I will take your lack of response to the rest of my post as a passive "No Lo Contendre" :)
No contendre what? You're crying over the end of part two. Thats an undisputed fact.
 
Re: Who has seen the Hobbit?

Is anyone else disappointed that we are not discussing how Kim Kardashian is not a hobbit?
 
Re: Who has seen the Hobbit?

Oh right, the Unfinished Tales and a bunch of other stories no one read...I forgot. :rolleyes: Yet even with all of that we still get an hour of dwarves running or going down a river in barrels and nothing of actual substance. Man those books must be AMAZING :eek: ;)

You do realize that most of The Lord of the Rings and The Hobbit is people, dwarves, elves, hobbits traveling on foot from place to place, right?

I watched the first film again last night in extended Blu-Ray form.
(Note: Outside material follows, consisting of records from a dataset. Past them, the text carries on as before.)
/-- IntPeriod (R143): NaN and a floor above 2^32 - 1 give no IPER (the tick raises NUM_RANGE); otherwise IPER is the floor,
and 8 where that is smaller; so 8 <= IPER <= 2^32 - 1. Its operand RF is W_PERIOD, multiplied by
1.0 + SIN(VIB_PHASE) * VIB_AMP of the advanced phase where VIB_AMP > 0, and the vibrato writes VIB_PHASE only (R142). -/
def Obligations.IntPeriodIsBoundedOrFaults : Prop :=
  ∀ rf : F64,
    (Fp.isNaN rf = true → intPeriod rf = none) ∧
    (Fp.floor rf = .posInf → intPeriod rf = none) ∧
    (Fp.floor rf = .negInf → intPeriod rf = some 8) ∧
    (∀ k : Int, Fp.floor rf = .fin k →
      intPeriod rf = if 4294967295 < k then none else if k < 8 then some 8 else some k.toNat) ∧
    (∀ n, intPeriod rf = some n → 8 ≤ n ∧ n ≤ 4294967295) ∧
    (∀ s : State,
      let phase := Fp.add s.run.vibPhase s.cfg.vibSpeed
      (Fp.lt Fp.zero s.cfg.vibAmp = true →
        vibratoAdvance s = { s with run := { s.run with vibPhase := phase } } ∧
        vibratoPeriod (vibratoAdvance s) =
          Fp.mul s.work.period (Fp.add Fp.one (Fp.mul (Config.sin phase) s.cfg.vibAmp))) ∧
      (Fp.lt Fp.zero s.cfg.vibAmp = false → vibratoAdvance s = s ∧ vibratoPeriod (vibratoAdvance s) = s.work.period))

/-- The tap distance ISHIFT of a slid offset (R190): none exactly for a NaN, otherwise the magnitude of the floor, at most
1023. -/
def Obligations.FlangerShiftIsClamped : Prop :=
  ∀ x : F64,
    (flangerShift x = none ↔ Fp.isNaN x = true) ∧
    (Fp.floor x = .posInf → flangerShift x = some 1023) ∧
    (Fp.floor x = .negInf → flangerShift x = some 1023) ∧
    (∀ k : Int, Fp.floor x = .fin k → flangerShift x = some (min k.natAbs 1023)) ∧
    (∀ d, flangerShift x = some d → d ≤ 1023)

/-- The wave-shape dispatch and the five shapes (R85, R151, R153 to R156): the codes 0, 1, 2 and 3 run a tick of Square,
Saw, Sine and Noise, every code from 4 on one of the illegal shape; the Square and the two ramps of the Saw at the duty
point, SIN of the phase in radians, the noise table's entry at a legal index, and no value for an illegal code. -/
def Obligations.WaveformOfEachShape : Prop :=
  ∀ (iper : Nat) (s : State),
    let fp := Fp.div (Fp.ofNat s.run.phase) (Fp.ofNat iper)
    let d := s.work.duty
    waveform .square iper s = some (if Fp.lt fp d then Fp.half else Fp.negHalf) ∧
    waveform .saw iper s = some
      (if Fp.lt fp d then Fp.add Fp.negOne (Fp.div (Fp.mul Fp.two fp) d)
       else Fp.sub Fp.one (Fp.div (Fp.mul Fp.two (Fp.sub fp d)) (Fp.sub Fp.one d))) ∧
    waveform .sine iper s = some (Config.sin (Fp.mul (Fp.mul fp Fp.two) Fp.pi64)) ∧
    (s.run.phase < iper → s.run.phase * 32 / iper < 32 ∧
      waveform .noise iper s = some (s.nbuf.getD (s.run.phase * 32 / iper) Fp.zero)) ∧
    waveform .illegal iper s = none ∧
    exec (decodeWave 0#32) s = tick .square s ∧ exec (decodeWave 1#32) s = tick .saw s ∧
    exec (decodeWave 2#32) s = tick .sine s ∧ exec (decodeWave 3#32) s = tick .noise s ∧
    (∀ w : Word, 4 ≤ w.toNat → decodeWave w = .waveIllegal w ∧ exec (decodeWave w) s = tick .illegal s)

/-- One sub-sample of a waveform value X: sweep, low-pass, high-pass, flanger tap, and the sum (R150, R180, R181, R183,
R191, R200). That a refilled table holds the draws from the model's own draw index on, and that the index grows by 32, is
log 11; that W_FLTW is the IEEE-754 product for every operand, a FLTW_D of +0.0 included, is log 29. -/
def Obligations.SubSampleFollowsItsRules : Prop :=
  ∀ (sh : Shape) (iper shift : Nat) (env acc x : F64) (s : State),
    s.run.ipp < 1024 → shift ≤ 1023 → waveform sh iper (phaseAdvance sh iper s) = some x →
    ∃ (t : State) (sum : F64), subSample sh iper env shift (s, acc) = some (t, sum) ∧
      t.work = { s.work with fltw := clampZeroTo Fp.tenth (Fp.mul s.work.fltw s.cfg.fltwD) } ∧
      t.run.fltdp =
        (if s.cfg.lpfEn then
          Fp.sub (Fp.add s.run.fltdp (Fp.mul (Fp.sub x s.run.fltp) t.work.fltw))
            (Fp.mul (Fp.add s.run.fltdp (Fp.mul (Fp.sub x s.run.fltp) t.work.fltw)) s.cfg.fltdmp)
        else Fp.zero) ∧
      t.run.fltp = Fp.add (if s.cfg.lpfEn then s.run.fltp else x) t.run.fltdp ∧
      t.run.fltphp =
        Fp.sub (Fp.add s.run.fltphp (Fp.sub t.run.fltp s.run.fltp))
          (Fp.mul (Fp.add s.run.fltphp (Fp.sub t.run.fltp s.run.fltp)) s.work.flthp) ∧
      sum = Fp.add acc (Fp.mul (Fp.add t.run.fltphp
        (if shift = 0 then t.run.fltphp else s.fbuf.getD ((s.run.ipp + 1024 - shift) % 1024) Fp.zero)) env) ∧
      t.run =
        { s.run with
          phase := (s.run.phase + 1) % iper, ipp := (s.run.ipp + 1) % 1024
          fltp := t.run.fltp, fltdp := t.run.fltdp, fltphp := t.run.fltphp } ∧
      (∀ k, k < 1024 → t.fbuf.getD k Fp.zero = if k = s.run.ipp then t.run.fltphp else s.fbuf.getD k Fp.zero) ∧
      (if sh = .noise ∧ iper ≤ s.run.phase + 1 then
         t.nbuf = drawTable s.drawCount ∧ t.drawCount = s.drawCount + 32
       else t.nbuf = s.nbuf ∧ t.drawCount = s.drawCount)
I like it even more than I did the first time. The foe hammer and the goblin cleaver along with Sting and it's glow may be my favorite parts of the first part.
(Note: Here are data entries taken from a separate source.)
-- ==== Sys2Proof/Laws/State.lean ====
section
/-! SUPPORT. Every field after every named update of State: one lemma each, true by rfl. -/

namespace Sys2Proof.Machine

@[simp] theorem setStatus_status (s : State) (v : Status) : (s.setStatus v).status = v := rfl
@[simp] theorem setStatus_ctrl (s : State) (v : Status) : (s.setStatus v).ctrl = s.ctrl := rfl
@[simp] theorem setStatus_count (s : State) (v : Status) : (s.setStatus v).count = s.count := rfl
@[simp] theorem setStatus_maxTicks (s : State) (v : Status) : (s.setStatus v).maxTicks = s.maxTicks := rfl
@[simp] theorem setStatus_outDepth (s : State) (v : Status) : (s.setStatus v).outDepth = s.outDepth := rfl
@[simp] theorem setStatus_cfg (s : State) (v : Status) : (s.setStatus v).cfg = s.cfg := rfl
@[simp] theorem setStatus_work (s : State) (v : Status) : (s.setStatus v).work = s.work := rfl
@[simp] theorem setStatus_run (s : State) (v : Status) : (s.setStatus v).run = s.run := rfl
@[simp] theorem setStatus_nbuf (s : State) (v : Status) : (s.setStatus v).nbuf = s.nbuf := rfl
@[simp] theorem setStatus_fbuf (s : State) (v : Status) : (s.setStatus v).fbuf = s.fbuf := rfl
@[simp] theorem setStatus_pcm (s : State) (v : Status) : (s.setStatus v).pcm = s.pcm := rfl
@[simp] theorem setStatus_norm (s : State) (v : Status) : (s.setStatus v).norm = s.norm := rfl
@[simp] theorem setStatus_bps (s : State) (v : Status) : (s.setStatus v).bps = s.bps := rfl
@[simp] theorem setStatus_response (s : State) (v : Status) : (s.setStatus v).response = s.response := rfl
@[simp] theorem setStatus_bus (s : State) (v : Status) : (s.setStatus v).bus = s.bus := rfl
@[simp] theorem setStatus_turns (s : State) (v : Status) : (s.setStatus v).turns = s.turns := rfl
@[simp] theorem setStatus_drawCount (s : State) (v : Status) : (s.setStatus v).drawCount = s.drawCount := rfl

@[simp] theorem setCtrl_status (s : State) (v : Ctrl) : (s.setCtrl v).status = s.status := rfl
@[simp] theorem setCtrl_ctrl (s : State) (v : Ctrl) : (s.setCtrl v).ctrl = v := rfl
@[simp] theorem setCtrl_count (s : State) (v : Ctrl) : (s.setCtrl v).count = s.count := rfl
@[simp] theorem setCtrl_maxTicks (s : State) (v : Ctrl) : (s.setCtrl v).maxTicks = s.maxTicks := rfl
@[simp] theorem setCtrl_outDepth (s : State) (v : Ctrl) : (s.setCtrl v).outDepth = s.outDepth := rfl
@[simp] theorem setCtrl_cfg (s : State) (v : Ctrl) : (s.setCtrl v).cfg = s.cfg := rfl
@[simp] theorem setCtrl_work (s : State) (v : Ctrl) : (s.setCtrl v).work = s.work := rfl
@[simp] theorem setCtrl_run (s : State) (v : Ctrl) : (s.setCtrl v).run = s.run := rfl
@[simp] theorem setCtrl_nbuf (s : State) (v : Ctrl) : (s.setCtrl v).nbuf = s.nbuf := rfl
@[simp] theorem setCtrl_fbuf (s : State) (v : Ctrl) : (s.setCtrl v).fbuf = s.fbuf := rfl
@[simp] theorem setCtrl_pcm (s : State) (v : Ctrl) : (s.setCtrl v).pcm = s.pcm := rfl
@[simp] theorem setCtrl_norm (s : State) (v : Ctrl) : (s.setCtrl v).norm = s.norm := rfl
@[simp] theorem setCtrl_bps (s : State) (v : Ctrl) : (s.setCtrl v).bps = s.bps := rfl
@[simp] theorem setCtrl_response (s : State) (v : Ctrl) : (s.setCtrl v).response = s.response := rfl
@[simp] theorem setCtrl_bus (s : State) (v : Ctrl) : (s.setCtrl v).bus = s.bus := rfl
@[simp] theorem setCtrl_turns (s : State) (v : Ctrl) : (s.setCtrl v).turns = s.turns := rfl
@[simp] theorem setCtrl_drawCount (s : State) (v : Ctrl) : (s.setCtrl v).drawCount = s.drawCount := rfl

@[simp] theorem setCount_status (s : State) (v : Counters) : (s.setCount v).status = s.status := rfl
@[simp] theorem setCount_ctrl (s : State) (v : Counters) : (s.setCount v).ctrl = s.ctrl := rfl
@[simp] theorem setCount_count (s : State) (v : Counters) : (s.setCount v).count = v := rfl
@[simp] theorem setCount_maxTicks (s : State) (v : Counters) : (s.setCount v).maxTicks = s.maxTicks := rfl
@[simp] theorem setCount_outDepth (s : State) (v : Counters) : (s.setCount v).outDepth = s.outDepth := rfl
@[simp] theorem setCount_cfg (s : State) (v : Counters) : (s.setCount v).cfg = s.cfg := rfl
@[simp] theorem setCount_work (s : State) (v : Counters) : (s.setCount v).work = s.work := rfl
@[simp] theorem setCount_run (s : State) (v : Counters) : (s.setCount v).run = s.run := rfl
@[simp] theorem setCount_nbuf (s : State) (v : Counters) : (s.setCount v).nbuf = s.nbuf := rfl
@[simp] theorem setCount_fbuf (s : State) (v : Counters) : (s.setCount v).fbuf = s.fbuf := rfl
@[simp] theorem setCount_pcm (s : State) (v : Counters) : (s.setCount v).pcm = s.pcm := rfl
@[simp] theorem setCount_norm (s : State) (v : Counters) : (s.setCount v).norm = s.norm := rfl
@[simp] theorem setCount_bps (s : State) (v : Counters) : (s.setCount v).bps = s.bps := rfl
@[simp] theorem setCount_response (s : State) (v : Counters) : (s.setCount v).response = s.response := rfl
@[simp] theorem setCount_bus (s : State) (v : Counters) : (s.setCount v).bus = s.bus := rfl
@[simp] theorem setCount_turns (s : State) (v : Counters) : (s.setCount v).turns = s.turns := rfl
@[simp] theorem setCount_drawCount (s : State) (v : Counters) : (s.setCount v).drawCount = s.drawCount := rfl

@[simp] theorem setCfg_status (s : State) (v : Cfg) : (s.setCfg v).status = s.status := rfl
@[simp] theorem setCfg_ctrl (s : State) (v : Cfg) : (s.setCfg v).ctrl = s.ctrl := rfl
@[simp] theorem setCfg_count (s : State) (v : Cfg) : (s.setCfg v).count = s.count := rfl
@[simp] theorem setCfg_maxTicks (s : State) (v : Cfg) : (s.setCfg v).maxTicks = s.maxTicks := rfl
@[simp] theorem setCfg_outDepth (s : State) (v : Cfg) : (s.setCfg v).outDepth = s.outDepth := rfl
@[simp] theorem setCfg_cfg (s : State) (v : Cfg) : (s.setCfg v).cfg = v := rfl
@[simp] theorem setCfg_work (s : State) (v : Cfg) : (s.setCfg v).work = s.work := rfl
@[simp] theorem setCfg_run (s : State) (v : Cfg) : (s.setCfg v).run = s.run := rfl
@[simp] theorem setCfg_nbuf (s : State) (v : Cfg) : (s.setCfg v).nbuf = s.nbuf := rfl
@[simp] theorem setCfg_fbuf (s : State) (v : Cfg) : (s.setCfg v).fbuf = s.fbuf := rfl
@[simp] theorem setCfg_pcm (s : State) (v : Cfg) : (s.setCfg v).pcm = s.pcm := rfl
@[simp] theorem setCfg_norm (s : State) (v : Cfg) : (s.setCfg v).norm = s.norm := rfl
@[simp] theorem setCfg_bps (s : State) (v : Cfg) : (s.setCfg v).bps = s.bps := rfl
@[simp] theorem setCfg_response (s : State) (v : Cfg) : (s.setCfg v).response = s.response := rfl
@[simp] theorem setCfg_bus (s : State) (v : Cfg) : (s.setCfg v).bus = s.bus := rfl
@[simp] theorem setCfg_turns (s : State) (v : Cfg) : (s.setCfg v).turns = s.turns := rfl
@[simp] theorem setCfg_drawCount (s : State) (v : Cfg) : (s.setCfg v).drawCount = s.drawCount := rfl

@[simp] theorem setWork_status (s : State) (v : Work) : (s.setWork v).status = s.status := rfl
@[simp] theorem setWork_ctrl (s : State) (v : Work) : (s.setWork v).ctrl = s.ctrl := rfl
@[simp] theorem setWork_count (s : State) (v : Work) : (s.setWork v).count = s.count := rfl
@[simp] theorem setWork_maxTicks (s : State) (v : Work) : (s.setWork v).maxTicks = s.maxTicks := rfl
@[simp] theorem setWork_outDepth (s : State) (v : Work) : (s.setWork v).outDepth = s.outDepth := rfl
@[simp] theorem setWork_cfg (s : State) (v : Work) : (s.setWork v).cfg = s.cfg := rfl
@[simp] theorem setWork_work (s : State) (v : Work) : (s.setWork v).work = v := rfl
@[simp] theorem setWork_run (s : State) (v : Work) : (s.setWork v).run = s.run := rfl
@[simp] theorem setWork_nbuf (s : State) (v : Work) : (s.setWork v).nbuf = s.nbuf := rfl
@[simp] theorem setWork_fbuf (s : State) (v : Work) : (s.setWork v).fbuf = s.fbuf := rfl
@[simp] theorem setWork_pcm (s : State) (v : Work) : (s.setWork v).pcm = s.pcm := rfl
@[simp] theorem setWork_norm (s : State) (v : Work) : (s.setWork v).norm = s.norm := rfl
@[simp] theorem setWork_bps (s : State) (v : Work) : (s.setWork v).bps = s.bps := rfl
@[simp] theorem setWork_response (s : State) (v : Work) : (s.setWork v).response = s.response := rfl
@[simp] theorem setWork_bus (s : State) (v : Work) : (s.setWork v).bus = s.bus := rfl
@[simp] theorem setWork_turns (s : State) (v : Work) : (s.setWork v).turns = s.turns := rfl
@[simp] theorem setWork_drawCount (s : State) (v : Work) : (s.setWork v).drawCount = s.drawCount := rfl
Also, I love the ending to part two cause it coincides with the ending of part 1. You know the cliffhanger at the end of part 1 where they show the eye of the dragon? Total unnecessary but awesome none the less.

And it's never boring watching a wizard dual wield two two-handed weapons at the same time. Impossible in any D&D ruleset.
 
Re: Who has seen the Hobbit?

The dwarves going down the river in barrels is actually in the book. Like Scooby said, most of the story is hobbits and dwarves walking from place to place. It would have been much easier if the eagles had flown them, but that wouldn't be much of a story.
 
Re: Who has seen the Hobbit?

The inability/unwillingness of the eagles flying them directly to Laketown always bugged me a bit from the book - seemed a bit contrived, just to set up the captivity by the Wood Elves.

While the barrels were in the book, the treatment in the movie is pure embarrassing cartoon indulgence. Final tally:

Dead Orcs: 324
Wounded Elves/Dwarves/Hobbits: 0
Capsized/stuck barrels while going down a tiny creek: 0

Bleah.
 
Re: Who has seen the Hobbit?

The dwarves going down the river in barrels is actually in the book. Like Scooby said, most of the story is hobbits and dwarves walking from place to place. It would have been much easier if the eagles had flown them, but that wouldn't be much of a story.

Uh, the dwarves in the barrels in the book were in the barrels, as in with the covers on them. Not like in the movie where the barrels were open and there was a battle going on above them. And I haven't read the book in several years but I don't remember a battle between orcs and elves while the dwarves were escaping from the elves.
 
Re: Who has seen the Hobbit?

The inability/unwillingness of the eagles flying them directly to Laketown always bugged me a bit from the book - seemed a bit contrived, just to set up the captivity by the Wood Elves.

http://www.youtube.com/watch?v=1yqVD0swvWU&list=TLgbVQFs6evWQ0XD0XLJIk0EMkj3U8YLPz

Uh, the dwarves in the barrels in the book were in the barrels, as in with the covers on them. Not like in the movie where the barrels were open and there was a battle going on above them. And I haven't read the book in several years but I don't remember a battle between orcs and elves while the dwarves were escaping from the elves.

I haven't seen the second film. The lids were on each barrel, so it would be impossible to know what was going on above them :p However, this film series does take liberties that aren't in the books or appendices. The big one that bugged me is that the orcs in the first movie (and presumably in this one) walk in broad daylight. This is completely counter to Tolkien-lore. In the first movie of the LOTR saga, they make a point of saying that Saruman's orcs are special because they walk in the light. However, I am willing to overlook a few things in the interpretation of books to film.